Given data.

-- ==== Sys2Proof/Machine/Operands.lean ====
section
/-! DEFINITION. Every operand form of the instruction set (spec/30_encoding.md R62; spec/43_memory_block.md R126;
spec/45_input.md R140 to R142): widened immediates, the registers of a block transfer, the memory bytes through I, the key
index and the least pressed key, the glyph address and the decimal digits. -/

namespace Sys2Proof.Machine

/-- `zext_16(nnn)` (R6, R62). -/
def zextAddr (nnn : Addr12) : Word := nnn.setWidth 16

/-- `zext_16(b)` of a byte (R6). -/
def zextByte (b : Byte) : Word := b.setWidth 16

/-- V0 to VF in ascending order. -/
def allRegs : List Reg :=
  [0x0#4, 0x1#4, 0x2#4, 0x3#4, 0x4#4, 0x5#4, 0x6#4, 0x7#4, 0x8#4, 0x9#4, 0xA#4, 0xB#4, 0xC#4, 0xD#4, 0xE#4, 0xF#4]

/-- The registers of a block transfer, V0 to Vx inclusive in ascending order (R120, R121). -/
def regsUpTo (x : Reg) : List Reg := allRegs.take (x.toNat + 1)

/-- The address `I + k` before it is reduced (R126): the full sum. -/
def State.dataAddr (s : State) (k : Nat) : Nat := s.i.toNat + k

/-- One store of `LD [I], Vx` (R120): `MemWrite(I + r, 1, V[r])`. -/
def State.storeReg (s : State) (r : Reg) : State := s.writeByte (s.dataAddr r.toNat) (s.getV r)

/-- One load of `LD Vx, [I]` (R121): `V[r] <- MemRead(I + r, 1)`. -/
def State.loadReg (s : State) (r : Reg) : State := s.setV r (s.readByte (s.dataAddr r.toNat))

/-- The key index of a register's value: its low nibble (R140, D14). -/
def keyIndex (b : Byte) : Nibble := b.setWidth 4

/-- `K[i]` (R7). -/
def State.keyDown (s : State) (i : Nibble) : Bool := s.k.getLsbD i.toNat

/-- The least i with `K[i] = 1`, none when no key is down (R142, D16 `KEY_PICK`). -/
def State.leastKey (s : State) : Option Nibble := allRegs.find? s.keyDown

/-- The address of the glyph of a digit: five bytes a glyph from 0x000, no masking (R124, D13). -/
def glyphAddr (b : Byte) : Word := BitVec.ofNat 16 (b.toNat * Config.glyphBytes)

/-- `v div 100` (R122). -/
def hundreds (v : Byte) : Byte := BitVec.ofNat 8 (v.toNat / 100)

/-- `(v div 10) mod 10` (R122). -/
def tens (v : Byte) : Byte := BitVec.ofNat 8 (v.toNat / 10 % 10)

/-- `v mod 10` (R122). -/
def ones (v : Byte) : Byte := BitVec.ofNat 8 (v.toNat % 10)

end Sys2Proof.Machine
end

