namespace Sys2Proof.Machine

/-- Settles O40: the 16-bit sum, and a product too small to be cut off. -/
theorem indexArithmeticKeepsSixteenBits : Obligations.IndexArithmeticKeepsSixteenBits := by
  intro x s
  have := (s.getV x).isLt
  refine ⟨⟨_, rfl, ?_, advance_frame (frame_setI s _) (by decide)⟩,
    ⟨_, rfl, ?_, advance_frame (frame_setI s _) (by decide)⟩⟩
  · rw [State.advance_i, State.setI_i, BitVec.toNat_add, zextByte, BitVec.toNat_setWidth_of_le (by decide)]
  · rw [State.advance_i, State.setI_i, glyphAddr, BitVec.toNat_ofNat, Config.glyphBytes]
    omega

/-- The two bytes of the fetched word, each where its address reads (R44, R81). -/
theorem fetchWord_bytes (t : State) : t.fetchWord.toNat / 256 = (t.readByte t.pc.toNat).toNat ∧
    t.fetchWord.toNat % 256 = (t.readByte (t.pc.toNat + 1)).toNat := by
  have := (t.readByte (t.pc.toNat + 1)).isLt
  rw [State.fetchWord, wordOfBytes_toNat]
  omega

theorem readByte_congr (t : State) {a b : Nat} (h : a % 4096 = b % 4096) : t.readByte a = t.readByte b :=
  congrArg (Memory.read t.mem) h

/-- A byte is the high or the low one of the next fetch, as PC falls on its address. -/
theorem fetchWord_of_readByte {t : State} {a n : Nat} (h : (t.readByte a).toNat = n) :
    (t.pc.toNat % 4096 = a % 4096 → t.fetchWord.toNat / 256 = n) ∧
      ((t.pc.toNat + 1) % 4096 = a % 4096 → t.fetchWord.toNat % 256 = n) := by
  obtain ⟨hhi, hlo⟩ := fetchWord_bytes t
  refine ⟨fun ha => ?_, fun ha => ?_⟩
  · rw [hhi, readByte_congr t ha, h]
  · rw [hlo, readByte_congr t ha, h]

/-- The three digits by their place (R122). -/
theorem readByte_storeDigits_toNat (v : Byte) (s : State) {k : Nat} (hk : k < 3) :
    ((storeDigits v s).readByte (s.dataAddr k)).toNat =
      if k = 0 then v.toNat / 100 else if k = 1 then v.toNat / 10 % 10 else v.toNat % 10 := by
  match k, hk with
  | 0, _ => rw [readByte_storeDigits_zero, hundreds_toNat, if_pos rfl]
  | 1, _ => rw [readByte_storeDigits_one, tens_toNat, if_neg Nat.one_ne_zero, if_pos rfl]
  | 2, _ => rw [readByte_storeDigits_two, ones_toNat, if_neg (by decide), if_neg (by decide)]

/-- Settles O42: the bytes after the stores, read by the fetch. -/
theorem storeIsSeenByTheNextFetch : Obligations.StoreIsSeenByTheNextFetch := by
  refine ⟨fun x r s t hr h => ?_, fun x s t k hk h => ?_⟩
  · cases h
    refine fetchWord_of_readByte ?_
    rw [State.advance_readByte, readByte_storeAll_of_mem s ((mem_regsUpTo x r).mpr hr)]
  · cases h
    exact fetchWord_of_readByte (readByte_storeDigits_toNat (s.getV x) s hk)

/-- Settles O43: each register of the transfer is read from the byte it was stored to, since I is unchanged. -/
theorem storeThenLoadRestoresTheRegisters : Obligations.StoreThenLoadRestoresTheRegisters := by
  intro x s u h
  have hi : u.i = s.i := exec_frame h .i (by simp [Instr.writes])
  cases h
  have hv : ∀ r, ((loadAll (regsUpTo x) (storeAll (regsUpTo x) s).advance).advance).getV r = s.getV r := fun r => by
    rw [State.advance_getV, getV_loadAll]
    split
    next hr =>
      rw [State.dataAddr, hi]
      exact readByte_storeAll_of_mem s hr
    next => exact frame_storeAll (regsUpTo x) s .v (by decide) r
  refine ⟨_, rfl, hv, fun p hp => ?_⟩
  by_cases hpv : p = .v
  · subst hpv
    exact hv
  · refine ((frame_storeAll _ s).trans (frame_goto _ _) |>.trans (frame_loadAll _ _) |>.trans (frame_goto _ _)) p ?_
    simp_all

end Sys2Proof.Machine
end

section
/-! Proofs for spec/45_input.md and spec/46_timers.md: the key skips, the key wait, and the timer access with the tick of
its own step. -/

namespace Sys2Proof.Machine

/-! ## Input -/

theorem keyIndex_toNat (b : Byte) : (keyIndex b).toNat = b.toNat % 16 := BitVec.toNat_setWidth 4 b

/-- Settles O48: the key index is the low nibble of Vx. -/
theorem keySkipsTestTheLatch : Obligations.KeySkipsTestTheLatch := by
  intro x s
  have hk : s.keyDown (keyIndex (s.getV x)) = s.k.getLsbD ((s.getV x).toNat % 16) := by
    rw [State.keyDown, keyIndex_toNat]
  refine ⟨⟨_, rfl, ⟨?_, rfl⟩, frame_goto s _⟩, ⟨_, rfl, ⟨?_, rfl⟩, frame_goto s _⟩⟩
  · rw [State.skipIf_pc, hk]
  · simp only [State.skipIf_pc, hk, Bool.not_eq_true', ← Bool.not_eq_true, ite_not]

/-- `LD Vx, K` with no key down (R142). -/
theorem exec_ldKey_of_none (x : Reg) {s : State} (h : s.leastKey = none) : exec (.ldKey x) s = .next s.await := by
  simp only [exec, execLdKey, h]

/-- `LD Vx, K` with `i` the least key down (R142). -/
theorem exec_ldKey_of_some (x : Reg) {s : State} {i : Nibble} (h : s.leastKey = some i) :
    exec (.ldKey x) s = .next (s.setV x (i.setWidth 8)).advance := by
  simp only [exec, execLdKey, h]

/-- Settles O49: the least key is the one with no lower key down. -/
theorem keyWaitCompletesWithTheLeastKey : Obligations.KeyWaitCompletesWithTheLeastKey := by
  intro x s j hj hdown hlow
  refine ⟨_, exec_ldKey_of_some x (leastKey_some hj hdown hlow), ?_, setV_advance_frame s x _⟩
  rw [getV_setV_advance, BitVec.toNat_setWidth_of_le (by decide), BitVec.toNat_ofNat]
  exact Nat.mod_eq_of_lt hj

/-- Settles O50: the wait changes `status` alone, and its step does not tick. -/
theorem keyWaitChangesNothingWithNoKeyDown : Obligations.KeyWaitChangesNothingWithNoKeyDown := by
  intro x s
  refine ⟨fun h => ⟨_, exec_ldKey_of_none x (leastKey_none h), rfl, frame_await s⟩, fun ⟨hf, hd⟩ => ?_⟩
  have hk : (s.opened 0#16).leastKey = none := leastKey_eq_none.mpr rfl
  refine ⟨_, stepKeys_runs hf hd (exec_ldKey_of_none x hk), ?_⟩
  rw [State.finish_await]
  exact ⟨rfl, rfl, rfl, rfl, ((frame_opened s _).trans (frame_await _)).mono (by simp)⟩

/-- Settles O51: the state that stage 3 of a step sees is the same, since the snapshot is latched over K. -/
theorem oldKeypadLatchIsNeverObserved : Obligations.OldKeypadLatchIsNeverObserved := by
  intro keys k' s hf
  obtain ⟨f, hs, -⟩ | ⟨e, -, hd, h⟩ | ⟨i, u, -, hd, hu, h⟩ := stepKeys_cases keys s
  · exact absurd (hf.symm.trans hs) (by simp)
  · exact (stepKeys_undecodable keys (s := { s with k := k' }) hf hd).trans h.symm
  · exact (stepKeys_runs (s := { s with k := k' }) hf hd hu).trans h.symm

/-! ## Timers -/

/-- A step whose instruction completes ends with the tick (R172). -/
theorem stepKeys_of_done {keys : Keys} {s u : State} {i : Instr} (hr : RunsNext s i)
    (hu : exec i (s.opened keys) = .next u) (hd : u.status = .done) : stepKeys keys s = .next u.tick :=
  (stepKeys_runs hr.1 hr.2 hu).trans (by rw [State.finish_done hd])

/-- Settles O52: the register is written before the tick, which leaves registers alone. -/
theorem ldFromDelayTimerReadsBeforeTheTick : Obligations.LdFromDelayTimerReadsBeforeTheTick :=
  ⟨fun x s => ⟨encodedAs_of_encode_toNat (formXKK_toNat_fixed_first 0xF#4 x 0x07#8), _, rfl,
      getV_setV_advance s x s.dt, setV_advance_frame s x s.dt⟩,
    fun keys x s hr => ⟨_, stepKeys_of_done hr rfl rfl, getV_setV_advance (s.opened keys) x s.dt, tickDown_toNat s.dt⟩⟩

/-- Settles O53: the tick counts the value just loaded down. -/
theorem ldDelayTimerIsTickedInItsOwnStep : Obligations.LdDelayTimerIsTickedInItsOwnStep :=
  ⟨fun x s => ⟨_, rfl, rfl, advance_frame (frame_setDT s _) (by decide)⟩,
    fun _ x s hr => ⟨_, stepKeys_of_done hr rfl rfl, tickDown_toNat (s.getV x), rfl⟩⟩

/-- Settles O54: the tick counts the value just loaded down, and `tone` judges it before that. -/
theorem ldSoundTimerFiresToneAtOne : Obligations.LdSoundTimerFiresToneAtOne :=
  ⟨fun x s => ⟨_, rfl, rfl, advance_frame (frame_setST s _) (by decide)⟩,
    fun _ x s hr => ⟨_, stepKeys_of_done hr rfl rfl, tickDown_toNat (s.getV x),
      tick_tone_iff _, rfl⟩⟩

end Sys2Proof.Machine
end

section
/-! Proofs for spec/44_display.md: what a draw makes of each cell, and a draw repeated. -/

namespace Sys2Proof.Machine

/-- Bit (row, col) of the sprite of `DRW Vx, Vy, n` falls on cell (cx, cy) (R131). -/
def State.SpriteAt (s : State) (x y : Reg) (n : Nibble) (row col : Nat) (cx : Fin 64) (cy : Fin 32) : Prop :=
  row < n.toNat ∧ col < 8 ∧ cx.val = ((s.getV x).toNat + col) % 64 ∧ cy.val = ((s.getV y).toNat + row) % 32

section Drawn

variable {s : State} {x y : Reg} {n : Nibble} {row col : Nat} {cx : Fin 64} {cy : Fin 32}

/-- The bits that `DRW Vx, Vy, n` draws. -/
def State.drawnBits (s : State) (x y : Reg) (n : Nibble) : List ((Fin 64 × Fin 32) × Bool) :=
  spriteBits (s.getV x) (s.getV y) n.toNat s.spriteRow

theorem drawn_eq : s.drawn x y n = drawBits (s.drawnBits x y n) ⟨s.display, false⟩ := drawSprite_eq _ _ _ _ _

theorem drawnBits_nodup : ((s.drawnBits x y n).map (·.1)).Nodup := spriteBits_nodup _ _ _ (Nat.le_of_lt_succ n.isLt)

/-- The bits drawn are those that fall somewhere. -/
theorem mem_drawnBits {bit : Bool} : ((cx, cy), bit) ∈ s.drawnBits x y n ↔
    ∃ row col, s.SpriteAt x y n row col cx cy ∧ bit = spriteBit (s.spriteRow row) col := by
  simp only [State.drawnBits, mem_spriteBits, State.SpriteAt, Prod.mk.injEq, targetX, targetY, Fin.ext_iff, and_assoc]

/-- The cell under a sprite bit is XORed with it (R131). -/
theorem cellAt_drawn (h : s.SpriteAt x y n row col cx cy) :
    cellAt (s.drawn x y n).cells cx cy = (cellAt s.display cx cy != spriteBit (s.spriteRow row) col) := by
  rw [drawn_eq]
  exact cellAt_drawBits_of_mem (t := ((cx, cy), spriteBit (s.spriteRow row) col)) _ drawnBits_nodup
    (mem_drawnBits.mpr ⟨row, col, h, rfl⟩)

/-- A cell under no sprite bit is unchanged (R131). -/
theorem cellAt_drawn_of_not (h : ∀ row col, ¬ s.SpriteAt x y n row col cx cy) :
    cellAt (s.drawn x y n).cells cx cy = cellAt s.display cx cy := by
  rw [drawn_eq]
  refine cellAt_drawBits_of_ne _ _ (cx, cy) ?_
  rintro ⟨_, bit⟩ ht rfl
  obtain ⟨row, col, hat, -⟩ := mem_drawnBits.mp ht
  exact h row col hat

Aim of the exercise. Reproduce the listing above exactly, but only from its first line through the line holding "def State.loadReg (s"; both of those lines are included.

Your solution.
-- ==== Sys2Proof/Machine/Operands.lean ====
section
/-! DEFINITION. Every operand form of the instruction set (spec/30_encoding.md R62; spec/43_memory_block.md R126;
spec/45_input.md R140 to R142): widened immediates, the registers of a block transfer, the memory bytes through I, the key
index and the least pressed key, the glyph address and the decimal digits. -/

namespace Sys2Proof.Machine

/-- `zext_16(nnn)` (R6, R62). -/
def zextAddr (nnn : Addr12) : Word := nnn.setWidth 16

/-- `zext_16(b)` of a byte (R6). -/
def zextByte (b : Byte) : Word := b.setWidth 16

/-- V0 to VF in ascending order. -/
def allRegs : List Reg :=
  [0x0#4, 0x1#4, 0x2#4, 0x3#4, 0x4#4, 0x5#4, 0x6#4, 0x7#4, 0x8#4, 0x9#4, 0xA#4, 0xB#4, 0xC#4, 0xD#4, 0xE#4, 0xF#4]

/-- The registers of a block transfer, V0 to Vx inclusive in ascending order (R120, R121). -/
def regsUpTo (x : Reg) : List Reg := allRegs.take (x.toNat + 1)

/-- The address `I + k` before it is reduced (R126): the full sum. -/
def State.dataAddr (s : State) (k : Nat) : Nat := s.i.toNat + k

/-- One store of `LD [I], Vx` (R120): `MemWrite(I + r, 1, V[r])`. -/
def State.storeReg (s : State) (r : Reg) : State := s.writeByte (s.dataAddr r.toNat) (s.getV r)

/-- One load of `LD Vx, [I]` (R121): `V[r] <- MemRead(I + r, 1)`. -/
def State.loadReg (s : State) (r : Reg) : State := s.setV r (s.readByte (s.dataAddr r.toNat))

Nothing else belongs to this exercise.